As the new Secretary of State for Education, one of my priorities is to ensure that we can make greater progress in ensuring that those from disadvantaged backgrounds and underrepresented groups can access and succeed in higher education. Whilst I note that progress has been made over a number of years, as I said in my speech at your conference it is simply not good enough that white working class boys are far less likely to go to university and black students are far less likely to complete their courses than others. These inequalities have been around for far too long and should be addressed as a priority. Higher education providers should continue the focus on these inequalities as they now begin to implement their new access and participation plans.

Data issued this week show once again the scale of the problem still to be addressed. New data released by the Office for Students (OfS) shows that mainstream state school pupils from the most advantaged areas are 2.4 times more likely to enter Higher Education than those from the most disadvantaged areas. I also welcome the new experimental access and continuation measures published by the OfS that should improve understanding of how outcomes vary for groups of people with different characteristics. This data should help identify and target groups of students who are under-represented in their access to higher education or who experience lower continuation rates than other student groups.

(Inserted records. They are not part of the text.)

-- ==== Sys2Proof/Machine/Memories.lean ====
section
/-! DEFINITION. Channel initialisation, scrubbing, clearing and the background tester (R265, R266, R274 to R277,
R366 to R368). -/
namespace Sys2Proof.Machine

/-! ## Channels (R265, R266) -/

/-- First address of channel k of hub h. -/
def chanBase (h k : Nat) : Nat := 0x800000000 * (4 * h + k)
/-- Populated bytes. -/
def chanBytes (s : State) (h k : Nat) : Nat := rdF s h (R.MCCFG k) 23 16 * 0x40000000
def chanState (s : State) (h k : Nat) : Nat := rdF s h (R.MCCFG k) 30 28
def setChanState (s : State) (h k st : Nat) : State := wrF s h (R.MCCFG k) 30 28 st

/-- A channel's training ends (R265). -/
def chanTrained (s : State) (h k : Nat) (ok : Bool) : State :=
  if chanOk s h k && chanState s h k = 1 then setChanState s h k (if ok then 2 else 5) else s

/-- MCINIT written by P0 with START, in STATE 2 (R266). -/
def writeMcinit (s : State) (m : Master) (h k : Nat) (v : W32) : State :=
  if asP0 s m && chanOk s h k && fld v 31 31 = 1 && chanState s h k = 2 then wrB s h (R.MCINIT k) 30 true else s

/-- Bytes lo to lo + n - 1 take zeros with valid check symbols: an unlisted byte of main or common memory reads 0. -/
def zeroRange (s : State) (lo n : Nat) : State :=
  let out (k : Nat) : Bool := decide (k < lo) || decide (lo + n ≤ k)
  { s with mem := { s.mem with
    cells := tkeep out s.mem.cells
    bad := tkeep out s.mem.bad
    dirty := tkeep out s.mem.dirty } }

/-- Initialisation ends: zeros over the populated channel. -/
def mcinitDone (s : State) (h k : Nat) : State :=
  if rdB s h (R.MCINIT k) 30 then
    dropRes (zeroRange (wrB s h (R.MCINIT k) 30 false) (chanBase h k) (chanBytes s h k)) none (chanBase h k) (chanBytes s h k)
  else s

/-! ## Clearing (R276, R277) -/

/-- The L1 caches of core i lose their lines without a write-back: memory keeps what it held before (R273). -/
def dropL1 (s : State) (i : Nat) : State :=
  let mine := s.mem.dirty.filter (fun e => match e.2 with | some (o, _) => o == i | none => false)
  let s := mine.foldl (fun s e => match e.2 with
    | some (_, b) => wbs s e.1 [b]
    | none => s) s
  flushL1 s i

/-- Clear the memories that a CLR mask selects, of hub h. -/
def clearMems (s : State) (h mask : Nat) : State :=
  let on (b : Nat) : Bool := mask / 2 ^ b % 2 == 1
  let s := if on 0 then zeroRange s (commonBase h) 0x1000000 else s
  let s := if on 2 then zeroRange s (rsvBase h) 0x2000000 else s
  let s := if on 3 then setEntries s (s.tok.entries.filter (fun e => e.hub.val != h || e.place == .page)) else s
  let s := if on 4 then { s with dsp := { s.dsp with ligs := s.dsp.ligs.filter (fun l => l.hub.val != h || !l.onchip) } } else s
  let s := if on 5 then (List.range 32).foldl (fun s c => dropL1 s (32 * h + c)) s else s
  if on 6 then { s with fab := { s.fab with bm := tkeep (fun k => k / 256 != h) s.fab.bm } } else s

/-- MEMCLR written by the boot ROM or the debug master at FULL; the device keeps the selection while BUSY. -/
def writeMemclr (s : State) (m : Master) (h : Nat) (v : W32) : State :=
  let may := dbgFull s m || (match m with | .bootRom _ => true | _ => false)
  if !may || rdB s h R.MEMCLR 31 || fld v 6 0 = 0 then s else
  setCsr s h R.MEMCLR (BitVec.ofNat 32 (2 ^ 31 + fld v 6 0))

/-- A clear ends. -/
def memclrDone (s : State) (h : Nat) : State :=
  if rdB s h R.MEMCLR 31 then setCsr (clearMems s h (rdF s h R.MEMCLR 6 0)) h R.MEMCLR 0 else s

/-! ## Scrubbing (R274) -/

/-- Check codewords as the scrubber reads them. -/
def scrubCws (s : State) (cw n : Nat) : State :=
  if s.mem.bad.isEmpty then s else
  (List.range n).foldl (fun s j => (checkCw s (cw + 16 * j) 2).1) s

/-- The scrubber of a channel reads its next line; lines beyond the capacity are never reached. -/
def scrubChan (s : State) (h k : Nat) : State :=
  let lines := chanBytes s h k / 64
  let pos := rdF s h (R.MCSCRPOS k) 28 0
  if rdF s h (R.MCSCRCTL k) 31 30 = 0 || !(chanServes s h k) || lines = 0 then s else
  let s := if pos < lines then scrubCws s (chanBase h k + 64 * pos) 4 else s
  if pos + 1 < lines then wrF s h (R.MCSCRPOS k) 28 0 (pos + 1)
  else setCsr (wrF s h (R.MCSCRPOS k) 28 0 0) h (R.MCSCRPASS k) (csr s h (R.MCSCRPASS k) + 1)

/-- Sheets homed on hub h. -/
def homed (s : State) (h : Nat) : List Nat := (List.range 24).filter (fun sh => sheetOk s sh && sheetHome s sh == h)

/-- A sheet's plane memory can be read in the background. -/
def sheetOpen (s : State) (sh : Nat) : Bool := (getSheet s sh).state == .idle || (getSheet s sh).state == .run

/-- The scrubber reads a row slice and rewrites it only when it corrected an error (R62). -/
def scrubSlice (s : State) (sh p row : Nat) : State :=
  let n := symCount (sliceBad s sh p row)
  let fix := n == 1 || (4 ≤ n && Config.freeNat s.fresh % 3 == 1)
  let s := (readSlice s sh p row 1 2).1
  if fix then setSliceBad s sh p row 0 else s

/-- The next unit of an on-chip memory: a line of the L2, a codeword of common memory, a row slice of plane memory. -/
def scrubUnit (s : State) (h u : Nat) : State :=
  if rdF s h (R.UMSCRCTL u) 31 30 = 0 then s else
  let pos := rdF s h (R.UMSCRPOS u) 23 0
  let l := homed s h
  let units := if u < 2 then 2 ^ 18 else if u < 4 then 2 ^ 19 else l.length * 2 ^ 19
  if units = 0 then s else
  let s :=
    if u < 2 then s
    else if u < 4 then scrubCws s (commonBase h + (u - 2) * 0x800000 + 16 * pos) 1
    else
      match l[pos / 2 ^ 19]? with
      | some sh => if sheetOpen s sh then scrubSlice s sh (pos / 128 % 4096) (pos % 128) else s
      | none => s
  wrF s h (R.UMSCRPOS u) 23 0 (if pos + 1 < units then pos + 1 else 0)

/-! ## The background tester (R366 to R368) -/

/-- A region of the tester: unit code, bytes and kind. -/
structure TRegion where
  unit : Nat
  key  : Nat
  len  : Nat
  slice : Option (Nat × Nat × Nat)
  deriving DecidableEq, Repr

/-- BTPOS names a region of main or common memory by its address; an L2 region as 0xC0 in the top byte, slice and
offset; a row slice as 0x80 in the top byte, sheet, row and plane. -/
def testRegion (s : State) (h pos : Nat) : Option TRegion :=
  let units := rdF s h R.BTCTL 3 0
  let on (b : Nat) : Bool := units / 2 ^ b % 2 == 1
  if pos < mainTop then
    let k := pos / 0x800000000 % 4
    if on 0 && pos / 0x2000000000 == h && chanServes s h k && pos % 4096 == 0 &&
        decide (pos % 0x800000000 < chanBytes s h k) then some ⟨k, pos, 4096, none⟩ else none
  else if 0x010000000000 ≤ pos && pos < 0x010001000000 then
    let half := pos / 0x800000 % 2
    if on 2 && pos % 4096 == 0 && !(tileIso s h (tCMM half)) then
      some ⟨0x12 + half, commonBase h + pos % 0x1000000, 4096, none⟩ else none
  else if pos / 2 ^ 40 = 0xC0 then
    let sl := pos / 2 ^ 24 % 2
    if on 1 && pos % 4096 == 0 && !(tileIso s h (tL2 sl)) then some ⟨0x10 + sl, 0, 0, none⟩ else none
  else if pos / 2 ^ 40 = 0x80 then
    let sh := pos / 2 ^ 24 % 32
    let row := pos / 2 ^ 16 % 256
    let p := pos % 2 ^ 16
    if on 3 && decide (sh < 24) && sheetOk s sh && sheetHome s sh == h && decide (row < 128) && decide (p < 4096) &&
        sheetOpen s sh then some ⟨0x20 + sh, 0, 0, some (sh, p, row)⟩ else none
  else none

/-- An uncorrectable record is held at an address of the region. -/
def testBad (s : State) (h : Nat) (r : TRegion) : Bool :=
  match r.slice with
  | some (sh, p, row) =>
    let loc := csr s h (R.SHECCLOC sh)
    fld loc 31 31 == 1 && fld loc 29 29 == 1 && fld loc 27 16 == p && fld loc 14 8 == row
  | none =>
    if r.len = 0 then false else
    let u := eccUnit r.key
    let a := rdF s u.h u.loc1 15 0 * 2 ^ 32 + (csr s u.h u.loc0).toNat
    rdB s u.h u.loc1 31 && rdB s u.h u.loc1 30 && a / 4096 == eccAddr r.key / 4096

def testerPos (s : State) (h : Nat) : Nat := rdF s h R.BTPOSHI 15 0 * 2 ^ 32 + (csr s h R.BTPOSLO).toNat
/-- The tester runs on hub h. -/
def testerOn (s : State) (h : Nat) : Bool := serving s h && rdB s h R.BTCTL 31
/-- The region at BTPOS, when the tester does not skip it. -/
def testerRegion (s : State) (h : Nat) : Option TRegion :=
  match testRegion s h (testerPos s h) with
  | some r => if testBad s h r then none else some r
  | none => none

/-- Where the journal names a region: an address, or a plane and a row. -/
def testerWhere (pos : Nat) (r : TRegion) : List (Nat × Nat × Nat) :=
  match r.slice with
  | some (_, p, row) => [(24, 2, p), (26, 1, row)]
  | none => [(24, 6, pos)]

/-- The region is read into the shadow buffer. -/
def testerBorrow (s : State) (h : Nat) (r : TRegion) : State × Bool :=
  let pos := testerPos s h
  match r.slice with
  | some (sh, p, row) =>
    let (s, bad) := readSlice s sh p row 1 0
    let b := natLe 16 (rowSlice (plane s sh p) row).toNat
    ({ s with svc := { s.svc with borrow := tset (fun _ => none) s.svc.borrow h (some { unit := r.unit, addr := BitVec.ofNat 48 pos, copy := b }) } },
     bad)
  | none =>
    let (s, st) := checkRange s r.key r.len 0
    ({ s with svc := { s.svc with borrow := tset (fun _ => none) s.svc.borrow h (some { unit := r.unit, addr := BitVec.ofNat 48 pos, copy := rbs s r.key r.len }) } },
     st != .ok)

/-- The region is restored from the shadow buffer: its codewords are written whole with the data they held. -/
def testerRestore (s : State) (r : TRegion) : State :=
  match r.slice with
  | some (sh, p, row) => setSliceBad s sh p row 0
  | none => { s with mem := { s.mem with bad := tkeep (fun k => k < r.key || r.key + r.len ≤ k) s.mem.bad } }

/-- One step: borrow, copy, test and restore the region at BTPOS, and name the next one (R366). A region that may not
be borrowed is skipped. -/
def testerStep (s : State) (h : Nat) (next : BitVec 48) (failed : Bool) : State :=
  if !(testerOn s h) then s else
  let pos := testerPos s h
  let s := match testerRegion s h with
    | none => s
    | some r =>
      let (s, bad) := testerBorrow s h r
      let s := if bad then s else testerRestore s r
      let s := if failed then
          setCsr (journal s h evMemUncorr false noPart
            (detail ([(16, 1, r.unit), (17, 1, 0x1F), (18, 1, 3)] ++ testerWhere pos r)))
            h R.BTFAIL (BitVec.ofNat 32 (2 ^ 31 + r.unit))
        else s
      bump s h R.BTSTEPS 31 0 1
  setCsr (setCsr s h R.BTPOSLO (next.setWidth 32)) h R.BTPOSHI ((next >>> 32).setWidth 32)

/-- A master touches the borrowed region: it is restored, the step is abandoned and will be retried (R367). Masters:
1 core, 2 engine, 3 lane, 4 fabric port, 5 sheet word or run, 6 debug write. -/
def borrowRestore (s : State) (h who : Nat) : State :=
  if !(testerOn s h) || who = 0 || 6 < who then s else
  match testerRegion s h with
  | none => s
  | some r =>
    let (s, bad) := testerBorrow s h r
    let s := if bad then s else testerRestore s r
    let s := bump s h R.BTABAND 31 0 1
    journal s h evBorrowAbandon false noPart
      (detail ([(16, 1, r.unit), (17, 1, who)] ++ testerWhere (testerPos s h) r))

/-! ## Commands -/

/-- MCINIT_START (R266). -/
def execMcinitStart (m : Master) (h : Hub) (k : Fin 4) (v : W32) (s : State) : Out :=
  .next (if live s h.val then writeMcinit s m h.val k.val v else s)

/-- MCINIT_DONE (R266). -/
def execMcinitDone (h : Hub) (k : Fin 4) (s : State) : Out :=
  .next (if live s h.val then mcinitDone s h.val k.val else s)

/-- MEMCLR (R276). -/
def execMemclr (m : Master) (h : Hub) (v : W32) (s : State) : Out :=
  .next (if live s h.val then writeMemclr s m h.val v else s)

/-- MEMCLR_DONE (R276). -/
def execMemclrDone (h : Hub) (s : State) : Out :=
  .next (if live s h.val then memclrDone s h.val else s)

/-- SCRUB_STEP (R274): scrubbers 0 to 3 are the channels', 4 to 8 those of UM[0] to UM[4]. -/
def execScrubStep (h : Hub) (u : Fin 9) (s : State) : Out :=
  .next (if live s h.val then (if u.val < 4 then scrubChan s h.val u.val else scrubUnit s h.val (u.val - 4)) else s)

/-- TESTER_STEP (R366). -/
def execTesterStep (h : Hub) (addr : BitVec 48) (failed : Bool) (s : State) : Out :=
  .next (testerStep s h.val addr failed)

/-- BORROW_RESTORE (R367). -/
def execBorrowRestore (h : Hub) (who : BitVec 8) (s : State) : Out :=
  .next (borrowRestore s h.val who.toNat)

end Sys2Proof.Machine
end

We have given the regulator for higher education, the Office for Students (OfS), a key role in driving progress on access and participation. I'm aware that a range of reforms have been introduced over the past year aimed at securing the greater, faster progress we want to see. The Access and Participation Plans now being agreed by the OfS for 2020/21, are the first opportunity to look closely at how ambitious higher education providers are being in addressing these inequalities. I will be asking the OfS for a view on how the sector has responded to the challenge it has been set and whether there continue to areas that continue to need addressing.

One of the areas where I do expect to see a major improvement is in understanding what works in improving access and participation. I know that this is something that the OfS has placed great importance on as it agrees Access and Participation Plans. In England, the sector plans to spend around £1billion this year on access and participation activities. It is vital that there are effective evaluation plans in place to assess their effectiveness. Higher education providers must be sure that the initiatives they finance and implement have maximum impact and offer value for money.

I am also looking forward to seeing the role that the new "what works centre" (known as TASO - Transforming Access and Student Outcomes) can make in using evidence and evaluation to demonstrate how higher education contributes to social justice and mobility. This should be a valuable asset to providers in helping to ensure they can show the impact of their access and participation initiatives.

I will be watching carefully to see how the reforms to access and participation develop and will fully support the OfS in firm action if providers fail to take all reasonable steps to deliver against their commitments. It is vital that we make substantial and quicker progress in this important area.